TASK BRIEF ▸ Output exactly the lines below, starting with the line that has "simp only [settleLoop]" and going on through the line that has "(h : s.drained", both included, and no other lines.

SUPPLIED MATERIAL ▸

◆ ◆ ◆ ◆ ◆ ◆ ◆

/-- Each step of settling that has something to do leaves less of it. -/
theorem settleOnce_left {s : State} (hs : SegmentsOk s.segments) (due : (s.canWrite || s.canStart) = true) :
    settlingLeft (settleOnce s) < settlingLeft s := by
  by_cases hw : s.canWrite = true
  · obtain ⟨c, rest, hc, hq⟩ := queue_of_canWrite hs hw
    simp [settleOnce_write hw, settlingLeft, writeRecord_running s hw, writeRecord_queue s hw, hc, hq]
    omega
  · rw [Bool.not_eq_true] at hw
    have start : s.canStart = true := by simpa [hw] using due
    obtain ⟨hq, idle, -⟩ := (canStart_iff s).mp start
    obtain ⟨g, rest, hq⟩ := List.exists_cons_of_ne_nil hq
    have started : (startSegment s).segments.running.isNone = false := by
      have := startSegment_segment s g rest hq
      cases hr : (startSegment s).segments.running <;> simp [hr] at this ⊢
    simp [settleOnce_start hw start, settlingLeft, started, idle]

theorem settleLoop_done {n : Nat} {s : State} (hs : SegmentsOk s.segments) (enough : settlingLeft s ≤ n) :
    (settleLoop n s).canWrite = false ∧ (settleLoop n s).canStart = false := by
  induction n generalizing s with
  | zero =>
    have hq : s.segments.queue = [] := by
      have : 2 * s.segments.queue.length ≤ 0 := le_trans (Nat.le_add_right _ _) enough
      exact List.eq_nil_of_length_eq_zero (by omega)
    have idle : s.segments.running = none := by
      cases hr : s.segments.running with
      | none => rfl
      | some c =>
        obtain ⟨rest, hq'⟩ := hs.queue_of_running hr
        simp [hq] at hq'
    exact ⟨canWrite_of_no_running s idle, canStart_of_no_queue s hq⟩
  | succ n ih =>
    simp only [settleLoop]
    split
    case isTrue due => exact ih (settleOnce_ok s hs) (by have := settleOnce_left hs due; omega)
    case isFalse none_due => simpa using none_due

theorem idle_of_drained {s : State} (hs : SegmentsOk s.segments) (h : s.drained = true) :
    s.segments.queue = [] ∧ s.segments.running = none := by
  have hq : s.segments.queue = [] := by
    simp only [State.drained, Bool.and_eq_true, List.isEmpty_iff] at h
    exact h.1.1
  refine ⟨hq, ?_⟩
  cases hr : s.segments.running with
  | none => rfl
  | some c =>
    obtain ⟨rest, hq'⟩ := hs.queue_of_running hr
    simp [hq] at hq'

/-- The end of PARKING leaves nothing due where nothing else was. -/
theorem parkIfDrained_settled {s : State} (hs : SegmentsOk s.segments) (hw : s.canWrite = false)
    (hst : s.canStart = false) : Settled (parkIfDrained s) := by
  by_cases park : s.modes.mode = .parking ∧ s.drained = true
  · obtain ⟨hq, idle⟩ := idle_of_drained hs park.2
    refine settled_of_idle _ ⟨by simpa using idle, by simpa using hq, ?_⟩
    simp [parkIfDrained, park, latchModeReached, enterMode_mode]
  · rw [parkIfDrained_of_not s park]
    exact ⟨hw, hst, park⟩

theorem settle_settled {s : State} (hs : SegmentsOk s.segments) : Settled (settle s) := by
  have enough : settlingLeft s ≤ 2 * s.segments.queue.length + 2 := by
    unfold settlingLeft
    split <;> omega
  obtain ⟨hw, hst⟩ := settleLoop_done hs enough
  exact parkIfDrained_settled (settleLoop_ok _ s hs) hw hst

/-- Settles O10: a sound queue gives settling fuel enough to end with no record and no start due, and the end of PARKING
comes last. -/
theorem settlingLeavesNothingDue : Obligations.SettlingLeavesNothingDue := by
  unfold Obligations.SettlingLeavesNothingDue
  exact fun s hs => settle_settled hs

/-! ### The mode and the latched causes through settling -/

theorem settleOnce_modes {s : State} (h : s.modes.mode ≠ .stopping) :
    (settleOnce s).modes = s.modes ∧ (settleOnce s).latches = s.latches := by
  unfold settleOnce
  split
  · rw [leaveStopping_stays _ (.inl (by simpa using h))]
    simp
  · split <;> simp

◆ ◆ ◆ ◆ ◆ ◆ ◆

TASK SOLUTION ▸
    simp only [settleLoop]
    split
    case isTrue due => exact ih (settleOnce_ok s hs) (by have := settleOnce_left hs due; omega)
    case isFalse none_due => simpa using none_due

theorem idle_of_drained {s : State} (hs : SegmentsOk s.segments) (h : s.drained = true) :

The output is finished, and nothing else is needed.